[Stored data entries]
#####
/-- R240: every one of the 2^32 command words, in every state that is not busy, ends in a next state whose `STATUS` is
that of a finished command. -/
def Obligations.EveryCommandWordFinishes : Prop :=
  ∀ (s : State) (w : Word) (e : Nat) (rest : List HostAction),
    s.busy = false → s.bus = .write (s.cfg.base + 0x04) 4 w e :: rest →
    ∃ t, step s = .next t ∧ t.bus = rest ∧
      t.status ∈ [0x00000002#32, 0x0000000A#32, 0x00000106#32, 0x00000206#32, 0x00000306#32, 0x00000406#32]

/-- R16, R19: after any command `BUSY` is 0, `DONE` is 1, the reserved bits are 0, `ERR` equals `ECODE` ≠ 0, and `MATCH`
is 1 only for a `MACCMP` that ended without error. -/
def Obligations.CommandRewritesStatus : Prop :=
  ∀ (i : Instr) (s t : State), exec i s = .next t →
    t.busy = false ∧ t.done = true ∧ t.status &&& ~~~0x00000F0F#32 = 0#32 ∧
    (t.err = true ↔ t.ecode ≠ 0#4) ∧
    (t.matched = true → (∃ keep, i = .maccmp keep) ∧ t.err = false)

/-- R17, R233: a command that ends with an error empties `O`, sets the `ERRLOG` bit of its code and no other, and leaves
`A`, `M` and the parameters; a command that ends without error leaves `ERRLOG`. -/
def Obligations.ErrorsPublishNothing : Prop :=
  ∀ (i : Instr) (s t : State), exec i s = .next t →
    (t.err = true →
      t.out = Operand.empty ∧ t.errlog = s.errlog ||| (1#32 <<< t.ecode.toNat) ∧ t.aux = s.aux ∧ t.msg = s.msg ∧
      t.reqlen = s.reqlen ∧ t.nbits = s.nbits ∧ t.iter = s.iter) ∧
    (t.err = false → t.errlog = s.errlog)

/-- R65, R267: a key-using command leaves `K` as it was with `KEEP` = 1 and empty with `KEEP` = 0, well ended or not, and
`KEEP` makes no other difference. -/
def Obligations.KeyUsingCommandsEraseTheKey : Prop :=
  ∀ c ∈ [Instr.hmacSha1, Instr.hmacMd5, Instr.cmacAes128, Instr.cmacAes256, Instr.cmacCam128, Instr.cmacCam256] ++
        [Instr.drDes3, Instr.drAes128, Instr.drAes256, Instr.drCam128, Instr.drCam256] ++
        [Instr.dkDes3, Instr.dkAes128, Instr.dkAes256, Instr.dkCam128, Instr.dkCam256] ++
        [Instr.r2kDes3, Instr.r2kAes128, Instr.r2kAes256, Instr.r2kCam128, Instr.r2kCam256, Instr.pbkdf2Sha1],
  ∀ s : State,
    ∃ t, exec (c true) s = .next t ∧ t.key = s.key ∧ exec (c false) s = .next { t with key := Operand.empty }

/-- R65: a command that is not key-using does not look at `KEEP`. R11, and the rules of the commands (R80, R83, R84, R93,
R152, R160, R162): of these commands only `ZEROIZE` and `OUT2KEY` write `K`. -/
def Obligations.OtherCommandsIgnoreKeep : Prop :=
  (∀ c ∈ [Instr.nop, Instr.zeroize, Instr.out2key, Instr.out2aux, Instr.out2msg, Instr.trunc, Instr.nfold,
          Instr.conf, Instr.maccmp], ∀ s : State, exec (c true) s = exec (c false) s) ∧
  (∀ c ∈ [Instr.nop, Instr.out2aux, Instr.out2msg, Instr.trunc, Instr.nfold, Instr.conf, Instr.maccmp],
    ∀ (keep : Bool) (s t : State), exec (c keep) s = .next t → t.key = s.key)

/-- R18, R65, R81 to R84 and every command's list of what it writes: `A` changes only by `OUT2AUX` and `ZEROIZE`, `M` only
by `OUT2MSG` and `ZEROIZE`, the parameters only by `ZEROIZE`; the rest of the state is no command's. -/
def Obligations.CommandsLeaveOtherRegisters : Prop :=
  ∀ (i : Instr) (s t : State), exec i s = .next t →
    t.cfg = s.cfg ∧ t.bus = s.bus ∧ t.replies = s.replies ∧ t.source = s.source ∧
    ((∀ keep, i ≠ .out2aux keep ∧ i ≠ .zeroize keep) →
      t.aux.len = s.aux.len ∧ ∀ a, Memory.read t.aux.bytes a = Memory.read s.aux.bytes a) ∧
    ((∀ keep, i ≠ .out2msg keep ∧ i ≠ .zeroize keep) →
      t.msg.len = s.msg.len ∧ ∀ a, Memory.read t.msg.bytes a = Memory.read s.msg.bytes a) ∧
    ((∀ keep, i ≠ .zeroize keep) → t.reqlen = s.reqlen ∧ t.nbits = s.nbits ∧ t.iter = s.iter) ∧
    ((∀ keep, i ≠ .conf keep) → t.fresh = s.fresh)

/-! ### The whole machine -/

/-- R5, R11, R13, R16, R17: every step keeps the invariant of the engine. -/
def Obligations.EveryStepKeepsTheInvariant : Prop :=
  ∀ s t : State, s.Inv → step s = .next t → t.Inv

/-- R23, R5: the state after reset meets the invariant, for all parameters that obey R5 and for the defaults, which
State.reset takes (log 3). -/
def Obligations.ResetMeetsTheInvariant : Prop :=
  State.reset.Inv ∧ ∀ c : Config, c.wellFormed = true → (State.resetWith c).Inv

/-- R40, R44, R240: while every pending host action is addressed to the engine with a legal width, a step answers a next
state with the same parameters, whose pending actions are again legal. Which widths are legal in a reserved range is the
model's choice (log 8). -/
def Obligations.LegalActionsNeverStopTheEngine : Prop :=
  ∀ s : State, (∀ a ∈ s.bus, HostAction.legal s.cfg a = true) →
    ∃ t, step s = .next t ∧ t.cfg = s.cfg ∧ ∀ a ∈ t.bus, HostAction.legal t.cfg a = true

/-- R17: a bit of `ERRLOG` that was set is clear after a step only if the step was the reset input or a host write of 1
to that bit of `ERRLOG`. -/
def Obligations.ErrorLogIsSticky : Prop :=
  ∀ (s t : State) (n : Nat), step s = .next t → s.errlog.getLsbD n = true → t.errlog.getLsbD n = false →
    s.bus.head? = some .reset ∨
    ∃ (v : Word) (e : Nat), s.bus.head? = some (.write (s.cfg.base + 0x0C) 4 v e) ∧ v.getLsbD n = true

/-- R46: two engines that differ only in the bytes of `K` answer every host action that starts no command alike, and
then differ again only in the bytes of `K`. Commands are left out: what they compute from `K` goes to `O`, which the host
reads. While `BUSY` = 1 it rests on the model's form of the unspecified read value (log 7). -/
def Obligations.HostAccessesRevealNoKeyBytes : Prop :=
  ∀ (s : State) (kb : Memory), (∀ (w : Word) (e : Nat), s.bus.head? ≠ some (.write (s.cfg.base + 0x04) 4 w e)) →
    (∀ t, step s = .next t →
      ∃ u, step { s with key := { s.key with bytes := kb } } = .next u ∧ u.replies = t.replies ∧
        { u with key := { u.key with bytes := t.key.bytes } } = t) ∧
    (∀ r, step s = .fault r → step { s with key := { s.key with bytes := kb } } = .fault r) ∧
    (∀ r, step s = .refused r → step { s with key := { s.key with bytes := kb } } = .refused r)

/-- R47, R48: only a command and the reset input change `O`, `OUTLEN` or `STATUS`. -/
def Obligations.HostCannotWriteTheResult : Prop :=
  ∀ s t : State, (∀ (w : Word) (e : Nat), s.bus.head? ≠ some (.write (s.cfg.base + 0x04) 4 w e)) →
    s.bus.head? ≠ some .reset →
    step s = .next t → t.out = s.out ∧ t.status = s.status

/-! ### The bus window -/

/-- R14, R51, R60: when the oldest pending action writes a command word to `CMD` and the engine is not busy, the step is
the command's meaning on the state in which that action is no longer pending and the entropy answers that came with it are
in place (the pending list and the form of those answers are the model's, log 1 and log 6). -/
def Obligations.StepRunsTheDecodedCommand : Prop :=
  ∀ (s : State) (w : Word) (e : Nat) (i : Instr) (rest : List HostAction),
    s.busy = false → s.bus = .write (s.cfg.base + 0x04) 4 w e :: rest → decode w = .ok i →
    step s = exec i { s with bus := rest, source := e }

/-- R14: with no action pending the engine waits. The pending list and `withFetchWord`, which makes a command its next
action, are the model's (log 1). -/
def Obligations.EngineWaitsForTheNextWrite : Prop :=
  (∀ s : State, s.bus = [] → step s = .next s) ∧
  ∀ (s : State) (w : Nat) (i : Instr), w < 2 ^ 32 → decode (BitVec.ofNat 32 w) = .ok i → s.busy = false →
    step (s.withFetchWord 32 w) = exec i s

/-- R15: the control registers: their reset values, what a read of each offset returns, what a write does, the reserved
offsets. Reads return reserved bits of `STATUS` and `ERRLOG` as 0. -/
def Obligations.ControlRegisterMap : Prop :=
  (∀ (c : Config) (r : Reg), readReg (State.resetWith c) r = if r = .id then 0x4B480007#32 else 0#32) ∧
  ∀ (s : State) (rest : List HostAction), s.busy = false →
    (∀ p ∈ [(0x00, 0x4B480007#32), (0x04, 0#32), (0x08, s.status &&& 0x00000F0F#32),
            (0x0C, s.errlog &&& 0x0000001E#32), (0x10, s.key.len), (0x14, s.aux.len), (0x18, s.msg.len),
            (0x1C, s.out.len), (0x20, s.reqlen), (0x24, s.nbits), (0x28, s.iter)],
      s.bus = .read (s.cfg.base + p.1) 4 :: rest →
        step s = .next { s with bus := rest, replies := s.replies ++ [p.2] }) ∧
    (∀ off, 0x2C ≤ off → off ≤ 0xFC → off % 4 = 0 → s.bus = .read (s.cfg.base + off) 4 :: rest →
      step s = .next { s with bus := rest, replies := s.replies ++ [0#32] }) ∧
    (∀ (v : Word) (e : Nat), ∀ p ∈ [(0x0C, { s with bus := rest, errlog := s.errlog &&& ~~~v }),
            (0x10, { s with bus := rest, key := { s.key with len := v } }),
            (0x14, { s with bus := rest, aux := { s.aux with len := v } }),
            (0x18, { s with bus := rest, msg := { s.msg with len := v } }),
            (0x20, { s with bus := rest, reqlen := v }), (0x24, { s with bus := rest, nbits := v }),
            (0x28, { s with bus := rest, iter := v }), (0x00, { s with bus := rest }),
            (0x08, { s with bus := rest }), (0x1C, { s with bus := rest })],
      s.bus = .write (s.cfg.base + p.1) 4 v e :: rest → step s = .next p.2) ∧
    (∀ (v : Word) (e off : Nat), 0x2C ≤ off → off ≤ 0xFC → off % 4 = 0 →
      s.bus = .write (s.cfg.base + off) 4 v e :: rest → step s = .next { s with bus := rest }) ∧
    (∀ (v : Word) (e : Nat), s.bus = .write (s.cfg.base + 0x04) 4 v e :: rest →
      step s = startCommand v { s with bus := rest, source := e })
#####
**Work to be completed:**
Only the lines above starting at the line that holds "(∀ t, step s = .next t →" and ending at the line that holds "(∀ r, step s = .fault" are to be repeated, exactly and in full.

**Answer section:**
    (∀ t, step s = .next t →
      ∃ u, step { s with key := { s.key with bytes := kb } } = .next u ∧ u.replies = t.replies ∧
        { u with key := { u.key with bytes := t.key.bytes } } = t) ∧
    (∀ r, step s = .fault r → step { s with key := { s.key with bytes := kb } } = .fault r) ∧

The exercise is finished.